# Spring Water Test Analysis



## Jono_w (27/6/13)

Hey Guys,

We have had problems with the Chloramine content of our municipal water supply so we have been using water from a Spring at my folks place. I have had the water analysed and would like to hear what people think of the results. Taste is great, minerally and brews well. As long as you get it straight from the waterfall and not the pond as the duckshit content is through the roof.

EC - Electrical Conductivity @ 25C uS/cm 1100
Alkalinity - Bicarbonate Alkalinity as CaCO3 mg CaCO3 / L 260
Anions by IC - Chloride mg/L 170
Anions by IC - Sulphate mg/L 33
Total Metals by ICP - Calcium mg/L 110
Total Metals by ICP - Iron mg/L 1.6
Total Metals by ICP - Magnesium mg/L 11
Total Metals by ICP - Sodium mg/L 87









Cheers Jono.


----------



## Droopy (7/7/13)

Would be interesting to see how those figures compare to "standard tap water"


----------



## manticle (7/7/13)

You should be able to get a report for your standard tap water - see if your water company provides typical water snalysis for your area - if not, email and ask.


----------



## mabrungard (8/7/13)

Yes! Minerally. The sodium and chloride are fairly high, but they aren't the red flag. The iron content is far too high for brewing. At 1.6 ppm, it should be tasting plainly metallic since the typical taste threshold for iron is around 0.3 ppm.
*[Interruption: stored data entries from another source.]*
-- ==== Sys2Proof/Laws/Run.lean ====
section
/-! SUPPORT. Steps on the core's own turn, and runs of several steps. -/

namespace Sys2Proof.Machine

variable {s t : State}

/-- With an empty agenda and `rst` deasserted a step is the core's turn. -/
theorem step_core (h : s.agenda = []) (hr : s.rst = false) : step s = coreStep s := by simp [step, h, hr]

/-- The core's turn runs the instruction that is fetched. -/
theorem coreStep_fetch {i : Instr} (hr : s.rst = false) (hf : s.fetch = some i) : coreStep s = exec i s := by
  simp [coreStep, hr, hf]

/-- The same of a step with an empty agenda. -/
theorem step_fetch {i : Instr} (h : s.agenda = []) (hr : s.rst = false) (hf : s.fetch = some i) : step s = exec i s :=
  (step_core h hr).trans (coreStep_fetch hr hf)

/-- With `rst` deasserted a turn of the agenda is taken in the state without it. -/
theorem step_turn {turn : Turn} {rest : List Turn} (h : s.agenda = turn :: rest) (hr : s.rst = false) :
    step s = takeTurn turn { s with agenda := rest } := by simp [step, h, State.forced, hr]

/-- With the core next, by an empty agenda or by its head, a step is the core's turn in the state without that head. -/
theorem step_coreNext {rest : List Turn} (h : s.coreNext rest) : step s = coreStep { s with agenda := rest } := by
  obtain ⟨hr, ⟨ha, rfl⟩ | ha⟩ := h
  · cases s
    cases ha
    exact step_core rfl hr
  · exact step_turn ha hr

/-- With the core next, a step runs the instruction that is fetched. -/
theorem step_coreNext_fetch {rest : List Turn} {i : Instr} (h : s.coreNext rest) (hf : s.fetch = some i) :
    step s = exec i { s with agenda := rest } :=
  (step_coreNext h).trans (coreStep_fetch (s := { s with agenda := rest }) h.1 hf)

/-- While `rst` is asserted the core does nothing (R701). -/
theorem coreStep_reset (hr : s.rst = true) : coreStep s = .next s := by simp [coreStep, hr]

/-- While `rst` is asserted and no turn is next, a step forces the reset state (R701). -/
theorem step_reset (h : s.agenda = []) (hr : s.rst = true) : step s = .next s.resetBlock := by
  simp [step, h, State.forced, hr, coreStep]

/-- While `rst` is asserted a turn is taken in the reset state (R701). -/
theorem step_reset_turn {turn : Turn} {rest : List Turn} (h : s.agenda = turn :: rest) (hr : s.rst = true) :
    step s = takeTurn turn { s with agenda := rest }.resetBlock := by simp [step, h, State.forced, hr]

/-! ### Loads of STATUS (R101, R718) -/

/-- STATUS while BUSY (R103). -/
theorem statusWordAs_busy (p : Phase) (h : s.busy = true) :
    s.statusWordAs p = 0#22 ++ s.op ++ p.code ++ 0b0001#4 := by
  have hf : s.doneFlag = false ∧ s.errorFlag = false := by
    unfold State.busy at h
    cases hp : s.phase <;> simp_all [State.doneFlag, State.errorFlag, Phase.busy]
  simp only [State.statusWordAs, h, hf]
  generalize s.op = o
  generalize p.code = c
  revert o c
  decide

/-- A load of STATUS while no command runs shows the register. -/
theorem loadReg_status (h : s.busy = false) : s.loadReg 0x04#6 = { s with loaded := s.statusWord } := by
  simp [State.loadReg, State.readReg, State.shownPhase, h, State.statusWord]

/-- A load of STATUS while BUSY shows a phase of its own choice, and the model keeps it. -/
theorem loadReg_status_busy (h : s.busy = true) :
    s.loadReg 0x04#6 = { s with
      loaded := 0#22 ++ s.op ++ s.shownPhase.code ++ 0b0001#4
      shown := some s.shownPhase
      freeCount := s.freeCount + 1 } := by
  simp only [State.loadReg, State.readReg, h, and_self, if_true, statusWordAs_busy]

/-- STATUS shows neither DONE nor ERROR exactly in the phases other than those two (R103). -/
theorem statusWord_and_six : s.statusWord &&& 0x6#32 = 0#32 ↔ s.phase ≠ .done ∧ s.phase ≠ .error := by
  simp only [State.statusWord, State.statusWordAs, State.busy, State.doneFlag, State.errorFlag]
  generalize s.op = o
  revert o
  cases s.phase <;> decide

theorem run_zero (s : State) : Sys2Proof.core.run 0 s = .next s := rfl

/-- A run takes its first step and goes on from the state it leads to. -/
theorem run_eq (n : Nat) (s : State) :
    Sys2Proof.core.run (n + 1) s =
      (match step s with
      | .next t => Sys2Proof.core.run n t
      | .fault r => .fault r
      | .refused r => .refused r) := by
  have h : Sys2Proof.core.step s = step s := rfl
  simp only [Host.Core.run, h]
  cases step s <;> rfl

theorem run_succ (n : Nat) (h : step s = .next t) : Sys2Proof.core.run (n + 1) s = Sys2Proof.core.run n t := by
  simp only [run_eq, h]

theorem run_one (h : step s = .next t) : Sys2Proof.core.run 1 s = .next t := by rw [run_succ 0 h, run_zero]

/-- Runs compose. -/
theorem run_add {m n : Nat} (h : Sys2Proof.core.run m s = .next t) :
    Sys2Proof.core.run (m + n) s = Sys2Proof.core.run n t := by
  induction m generalizing s with
  | zero => cases h; rw [Nat.zero_add]
  | succ m ih =>
    rw [Nat.succ_add]
    simp only [run_eq] at h ⊢
    rcases hs : step s with s' | r | r
    · simp only [hs] at h
      exact ih h
    · simp [hs] at h
    · simp [hs] at h

/-- The operation a phase begins with is fetched at its start (R546, R549). -/
theorem fetch_begin {p : Phase} (h : s.seq = .begin p) : s.fetch = p.operation := by
  cases p <;> simp [State.fetch, h, Seq.begin, Phase.operation]

end Sys2Proof.Machine
end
This doesn't look like a good choice to me.

Chloramines are simple to remove, so the issue with the tap water should not be an impediment. Campden tablets dosed into the water before use, will remove all chlorine and chloramines.


----------



## Muzduk (4/9/13)

Gday Johnathon, Just out of interest is that a lab test from somewhere like SWEP etc?


----------